Dáil debates

Thursday, 18 February 2021

Covid-19 (Enterprise, Trade and Employment): Statements


1:50 pm

Photo of Aodhán Ó RíordáinAodhán Ó Ríordáin (Dublin Bay North, Labour) | Oireachtas source

There are several matters I wish to raise. I hope the Tánaiste will have time to respond to my contribution either orally or in writing. The first matter is the closure of Ulster Bank and the protection of redundancy rights for workers with respect to the pandemic unemployment payment, the EU directive on the minimum wage and, finally, casual trading by-laws. The Tánaiste knows this move will substantially reduce competition in the Irish mortgage and small and medium enterprise lending markets, which come under his remit and not just that of the Minister for Finance. Currently the average interest rate for new mortgages in Ireland is more than double the EU average and the average interest rate on SME lending and consumer loans in Ireland is also considerably higher than the EU average. Customers with mortgages and business loans will be very concerned that their loans may be flogged to vulture funds. As has also been mentioned, there are 2,800 workers who will also be concerned about their future.

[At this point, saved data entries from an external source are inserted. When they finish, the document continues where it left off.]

/-! ### Vector engine: control words and events -/

/-- 08_vxe_instr.md R197-R201, R206, 02_encoding.md R36: `vbprep` sends a target to vb[n]; a taken `vbxfer` transfers after d bundles, no earlier
than three cycles later; `vlset` sets a loop, and with COUNT 0 has its bundle go past it; `vret` stands until a call is taken; `vwin` sends a
configuration register its value; `vtrap` ends the kernel with 0x09; `vnop` does nothing; a `vext` keeps its bits for the same slot of the next
bundle. -/
def Obligations.VxControlWords : Prop :=
  ∀ (h : Hdr) (n : BitVec 1) (d ln : BitVec 2) (r : BitVec 5) (i : BitVec 11) (e : BitVec 16) (s : State),
    let c := s.cur
    let x := c.vx
    let at_ : Nat := x.vpc.toNat
    let v := vimmU c i
    let jumped (y : Vx) : Core := { c with vx := y, vc := { c.vc with jumped := true } }
    let set (count : Nat) : Vx :=
      { x with loops := smSet ⟨0, 0, 0⟩ x.loops ln.toNat ⟨BitVec.ofNat 32 count, BitVec.ofNat 14 (at_ + 1), BitVec.ofNat 14 (at_ + v % 64)⟩ }
    let loop (cc : BitVec 1) (count : Nat) : Prop :=
      (count ≠ 0 → VxDone (.vlset h cc ln i) h s { c with vx := set count })
      ∧ (count = 0 → VxDone (.vlset h cc ln i) h s { c with vx := set 0, vc := { c.vc with skip := some (at_ + v % 64 + 1) } })
    (VxGoes h 14 2 true s →
      VxLands (.vbprep h n i) h s c 1
        [.vb n.toNat (x.vpc.zeroExtend 64 + (BitVec.ofNat (11 + 16 * (vexts c).length) v).signExtend 64)] {}
      ∧ (v % 64 ≠ 0 → x.br = none → at_ + v % 64 ≤ 4095 → nestBad x.loops ln.toNat (at_ + 1) (at_ + v % 64) = false →
          (v / 64 ≤ 0xFFFFFFFF → loop 0 (v / 64)) ∧ (v / 64 = 0 → Readable s [0] 1 → loop 1 (rowLane (vreg c 0) 0).toNat))
      ∧ ((r.toNat, v) ∈ [(0, v % 64), (2, min v 5), (3, v % 2), (4, v % 4), (5, v % 2 ^ 24), (6, v % 2 ^ 32), (7, v % 2 ^ 32), (8, v % 64)]
            ∨ (r = 1 ∧ v < 2 ^ 15 ∧ v / 64 % 2 = 0) →
          VxLands (.vwin h r i) h s c 1 [.cfg r.toNat (w64 v)] {})
      ∧ exec (.vtrap h i) s = .next (endKernel s s.turn.1 2 (vxUnit c) 9 (w64 v)))
    ∧ (VxGoes h 14 2 false s → x.br = none →
      (let y := { x with hold := c.cycle + 3, brFrom := some x.vpc }
       VxDone (.vbxfer h n d) h s
         (jumped (if d = 0 then y.goto (smGet 0 x.vb n.toNat)
                  else ({ y with br := some ⟨d.toNat, smGet 0 x.vb n.toNat⟩ } : Vx).goto (x.vpc.zeroExtend 64 + 1))))
      ∧ VxDone (.vret h) h s { c with vc := { c.vc with atRet := true, jumped := true } })
    ∧ (VxGoes h 14 3 false s → VxDone (.vnop h) h s c)
    ∧ (VxGoes h 14 2 false s → x.br ≠ none →
        exec (.vbxfer h n d) s = .next (endKernel s s.turn.1 2 (vxUnit c) 0x0A 0)
        ∧ exec (.vret h) s = .next (endKernel s s.turn.1 2 (vxUnit c) 0x0A 0))
    ∧ (let old := smGet [] x.ext c.vc.slot
       old.length < 2 → x.extBad.contains c.vc.slot = false → c.sys.oum.getLsbD 14 = true → c.sys.ccm.getLsbD 14 = true →
       loopsAt x.loops at_ = [] ∨ (∃ b, x.br = some b ∧ 1 < b.left) →
       ∃ t, exec (.vext e) s = .next t ∧ OnlyCur s t ∧ smGet [] t.cur.vx.ext c.vc.slot = old ++ [e]
         ∧ (old = [] → smGet 0 t.cur.vx.extAt c.vc.slot = at_) ∧ (x.br = none → t.cur.vx.extBad = x.extBad)
         ∧ { t.cur with vx := x } = c ∧ t.cur.vx.vpc = x.vpc ∧ t.cur.vx.phys = x.phys)

namespace Sys2Proof.Claims

/-- 07_vxe_model.md R159-R165, R173, 08_vxe_instr.md R195, R201, R203: a result that is due lands: its destination takes its value in the half-lanes
or lanes of its mask and in no other, the queues take a row or word with the cycle in which it came, an EQ entry sets EV, and the events are
counted for its tensor id. -/
def VxResultsLand : Prop :=
  ∀ (s : State) (k : Nat) (f : VxFly) (d : VxDst), (s.core k).run = .running → (s.core k).frozen = false →
    (s.core k).vx.fly = [f] → f.dsts = [d] → f.due ≤ (s.core k).cycle →
    let c := s.core k
    let x := c.vx
    ∃ t, exec (.vxResultLanding k) s = .next t ∧ OnlyCore k s t ∧ (t.core k).vx.fly = []
      ∧ (t.core k).stats = c.stats.add f.tid f.cnt
      ∧ (t.core k).pushReq = c.pushReq ++ (f.pushes.filter fun e => e.2 != 0).map (fun e => (Stream.vx, e.1, e.2))
      ∧ (let c' := t.core k
         let y := c'.vx
         let half (old new val : Row) (m : Nat → Bool) : Prop := ∀ j < 192, rowHalf new j = if m j then rowHalf val j else rowHalf old j
         let regs : Prop := ∀ p, smGet 0 y.phys p = smGet 0 x.phys p
         match d with
         | .v p val m => half (smGet 0 x.phys p) (smGet 0 y.phys p) val m.getLsbD ∧ (∀ q, q ≠ p → smGet 0 y.phys q = smGet 0 x.phys q)
             ∧ y.tiles = x.tiles ∧ y.q = x.q ∧ y.p = x.p ∧ c'.q = c.q
         | .q n val m => regs ∧ y.p = x.p ∧ (n ≠ 0 →
               (∀ i < 96, (smGet 0 y.q n).getLsbD i = if m.getLsbD i then val.getLsbD i else (smGet 0 x.q n).getLsbD i)
               ∧ ∀ j, j ≠ n → smGet 0 y.q j = smGet 0 x.q j) ∧ (n = 0 → y.q = x.q)
         | .p n val => regs ∧ y.q = x.q ∧ (n ≠ 0 → smGet false y.p n = val ∧ ∀ j, j ≠ n → smGet false y.p j = smGet false x.p j)
             ∧ (n = 0 → y.p = x.p)
         | .vb n val => regs ∧ smGet 0 y.vb n = val ∧ ∀ j, j ≠ n → smGet 0 y.vb j = smGet 0 x.vb j
         | .tile t r val m => regs ∧ half (smGet 0 x.tiles (96 * t + r)) (smGet 0 y.tiles (96 * t + r)) val (fun j => m.getLsbD (j / 2))
             ∧ ∀ j, j ≠ 96 * t + r → smGet 0 y.tiles j = smGet 0 x.tiles j
         | .tclr t => regs ∧ ∀ j, smGet 0 y.tiles j = if j / 96 = t then 0 else smGet 0 x.tiles j
         | .cfg n v => regs ∧
             (n = 0 → y.vwb = (x.vwb &&& ~~~0x3F) ||| (v.setWidth 32 &&& 0x3F)) ∧ (n = 1 → y.vwb = v.setWidth 32)
             ∧ (n = 2 → y.vrm = v.setWidth 32) ∧ (n = 3 → y.vsm = v.setWidth 32) ∧ (n = 4 → y.vnm = v.setWidth 32)
             ∧ (n = 5 → y.vtid = v.setWidth 32) ∧ (n = 8 → y.zcfg = v.setWidth 32)
             ∧ (n = 6 → y.vseed.setWidth 32 = v.setWidth 32 ∧ y.vseed.extractLsb' 32 32 = x.vseed.extractLsb' 32 32)
             ∧ (n = 7 → y.vseed.extractLsb' 32 32 = v.setWidth 32 ∧ y.vseed.setWidth 32 = x.vseed.setWidth 32)
         | .vrcAdd m => regs ∧ ∀ i < 96, rowLane y.vrc i = if m.getLsbD i then rowLane x.vrc i + 1 else rowLane x.vrc i
         | .vrcSet val m => regs ∧ half x.vrc y.vrc val fun j => m.getLsbD (j / 2)
         | .sq v => regs ∧ c'.q = { c.q with sq := c.q.sq ++ [(c.cycle, v)] }
         | .aq v => regs ∧ c'.q = { c.q with aq := c.q.aq ++ [(c.cycle, v)] }
         | .eq v => regs ∧ c'.q = { c.q with eq := c.q.eq ++ [(c.cycle, v)] } ∧ c'.ev = true
         | .nothing => c' = { c with vx := { x with fly := [] }, stats := c'.stats, pushReq := c'.pushReq })

/-- 08_vxe_instr.md R199: at a `vret` whose earlier results have landed and that holds no push, the active call retires and the next one is taken:
VPC is its target, and its argument is in lanes 0 and 1 of v0, or in VSEED; without a call the stream waits. -/
def VxCallTaken : Prop :=
  ∀ (s : State) (k : Nat), (s.core k).run = .running → (s.core k).frozen = false → (s.core k).vc.atRet = true →
    let c := s.core k
    let x := c.vx
    (∀ f ∈ x.fly, c.vc.order ≤ f.order) → (∀ e ∈ c.pushWait, e.1 ≠ Stream.vx) → landedFit c = true → x.busy ≤ c.cycle →
    (∀ call rest, x.calls = call :: rest → x.active = none → (∀ m, c.cmd? call.seq = some m → m.at_ ≤ c.cycle) →
      ∃ t, exec (.vxeCallTake k) s = .next t ∧ OnlyCore k s t
        ∧ (t.core k).vc.atRet = false ∧ (t.core k).vx.calls = rest ∧ (t.core k).vx.active = some call.seq
        ∧ (t.core k).vx.vpc = BitVec.ofNat 12 call.target ∧ (t.core k).cmds = c.cmds
        ∧ (call.seed = true → (t.core k).vx.vseed = call.arg ∧ (t.core k).vx.phys = x.phys)
        ∧ (call.seed = false → (t.core k).vx.vseed = x.vseed
            ∧ (∀ p, p ≠ vphys c 0 → smGet 0 (t.core k).vx.phys p = smGet 0 x.phys p)
            ∧ ∀ i < 96, rowLane (smGet 0 (t.core k).vx.phys (vphys c 0)) i =
                if i = 0 then call.arg.setWidth 32 else if i = 1 then call.arg.extractLsb' 32 32 else rowLane (smGet 0 x.phys (vphys c 0)) i))
    ∧ (∀ m, x.calls = [] → x.active = some m.seq → c.cmd? m.seq = some m → m.eng = .vx → wbits m.ccw 13 1 = 0 →
        ∃ t, exec (.vxeCallTake k) s = .next t ∧ OnlyCore k s t ∧ (t.core k).vc.atRet = true ∧ (t.core k).vx.active = none
          ∧ (∀ e, e ∈ (t.core k).cmds ↔ e ∈ c.cmds ∧ e.seq ≠ m.seq) ∧ (t.core k).ev = true)

/-- 07_vxe_model.md R174: a due check that finds no lane wrong is made and forgotten; one that finds lanes wrong ends the kernel with 0xB3 and the
first of them, and makes the class of the word checked suspect (21_scheduler.md R341). R166-R171, 05_ap_model.md R108: the decoder takes a stored
block whose checksum is right; its 384 bytes, with the tag of its first row, are ready 13 cycles later, and a row that is ready goes to LQV, where
the entries that issued `ldq` words hold leave room (log entry 60). -/
def VxCheckAndDecode : Prop :=
  ∀ (s : State) (k : Nat), (s.core k).run = .running → (s.core k).frozen = false →
    let c := s.core k
    (∀ e rest bad, c.vx.checks = e :: rest → e.prod.due + 1 ≤ c.cycle →
      (bad &&& lanesOf e.prod.mask = 0 → ∃ t, exec (.shadowCheck k bad) s = .next t ∧ OnlyCore k s t ∧ (t.core k).vx.checks = rest
        ∧ (t.core k).vx.phys = c.vx.phys ∧ (t.core k).run = .running)
      ∧ (∀ l < 96, (bad &&& lanesOf e.prod.mask).getLsbD l = true → (∀ j < l, (bad &&& lanesOf e.prod.mask).getLsbD j = false) →
          ∃ u, exec (.shadowCheck k bad) s = .next (suspect (endKernel u k 2 e.vpc.toNat 0xB3 (w64 l)) k [e.prod.cls]) ∧ OnlyCore k s u))
    ∧ (∀ po tag payload b0 b1, c.q.zm = [⟨po, 2, [b0, b1], 0, 0, []⟩] → c.q.lanes = [] → b0.poison = false → b1.poison = false → b0.tag = tag →
        payload.length = 384 →
        rowBytes b0.data ++ rowBytes b1.data = leBytes 4 384 ++ leBytes 4 (crc32c payload).toNat ++ payload ++ leBytes 8 0xFF0000
          ++ (rowBytes b1.data).drop 16 →
        ∃ t, exec (.zm1BlockDecode k) s = .next t ∧ OnlyCore k s t
          ∧ (t.core k).q.zm = [⟨po, 2, [b0, b1], 768, 1,
              [{ k := 0, ready := c.cycle + 13, row := { data := rowOfList payload, tag := tag, decoded := true, po := some po } }]⟩]
          ∧ (t.core k).q.lqv = c.q.lqv)
    ∧ (∀ z b, c.q.zm = [z] → z.out = [b] → b.k < z.k → z.rows.length = z.total → 384 * z.total ≤ z.pos → b.ready ≤ c.cycle →
        c.q.lqv.length + reserved c false false < 64 →
        ∃ t, exec (.zm1BlockDecode k) s = .next t ∧ OnlyCore k s t ∧ (t.core k).q.zm = [] ∧ (t.core k).q.lqv = c.q.lqv ++ [b.row])

end Sys2Proof.Claims

/-- Vector results land; calls are taken; checks and block decoding. -/
def Obligations.VxResults : Prop :=
  Claims.VxResultsLand ∧ Claims.VxCallTaken ∧ Claims.VxCheckAndDecode

/-! ### Matrix engine -/

namespace Sys2Proof.Claims

/-- The sum over the six levels of the nest of index times stride (10_mxe_model.md R213). -/
def overLevels (x : Mx) (stride : Word → Int) : Int :=
  ((List.range 6).map fun l => (x.idx.getD l 0 : Int) * stride (smGet 0 x.nest l)).sum

/-- A usable format entry (11_mxe_instr.md R226). -/
def usable (e : Word) : Prop :=
  wbits e 15 1 = 1 ∧ wbits e 4 2 < 2 ∧ (if wbits e 0 2 < 2 then wbits e 8 2 < 3 else wbits e 8 2 = 0) ∧ (wbits e 14 1 = 1 → wbits e 0 2 = 2)

/-- 11_mxe_instr.md R230-R233, R228 with 10_mxe_model.md R213-R217: the words that finish at issue: `mx.nop`; `mx.mark`, which opens a replay
window; `mx.fsel`; `mx.ret`, which goes to the next point of the nest (the innermost level that has one more; those inside it start again) or ends
the routine. -/
def MxControlWords : Prop :=
  ∀ (h : Hdr) (l : BitVec 3) (b m : BitVec 4) (s : State), MxGoes h 9 s → (∀ j ∈ s.cur.mx.jobs, j.kind ≠ .swap) →
    let x := mxNoted s.cur.mx
    let next (x : Mx) : Mx := { x with mpc := s.cur.mx.mpc + 1 }
    let count (k : Nat) : Nat := max 1 (wbits (smGet 0 x.nest k) 48 16)
    let i (k : Nat) : Nat := x.idx.getD k 0
    MxDone (.mxNop h) h s (next x)
    ∧ MxDone (.mxMark h) h s (next { x with window := { opened := true, busy := x.window.busy } })
    ∧ (l.toNat < 6 → MxDone (.mxFsel h l b m) h s (next { x with level := l.toNat, base := b.toNat, mask := m.toNat }))
    ∧ ((∀ k < 6, count k ≤ i k + 1) →
        MxDone (.mxRet h) h s (next { x with ending := x.ending ++ x.routine.toList, routine := none }))
    ∧ (∀ k < 6, i k + 1 < count k → (∀ n, k < n → n < 6 → count n ≤ i n + 1) →
        ∃ idx, MxDone (.mxRet h) h s { x with idx := idx, mpc := x.start }
          ∧ ∀ n < 6, idx.getD n 0 = if n < k then i n else if n = k then i n + 1 else 0)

Will the Tánaiste set out what he feels he can do to save these 2,800 jobs as this comes under his remit? Will the State use its majority shareholding in PTSB to create a real third force in Irish banking that would benefit customers and small and medium enterprises? Will the Tánaiste confirm the transfer of undertakings for protection of employment will apply in any possible sale or acquisition of any part of Ulster Bank to an Irish bank where the Minister for Finance is a significant shareholder?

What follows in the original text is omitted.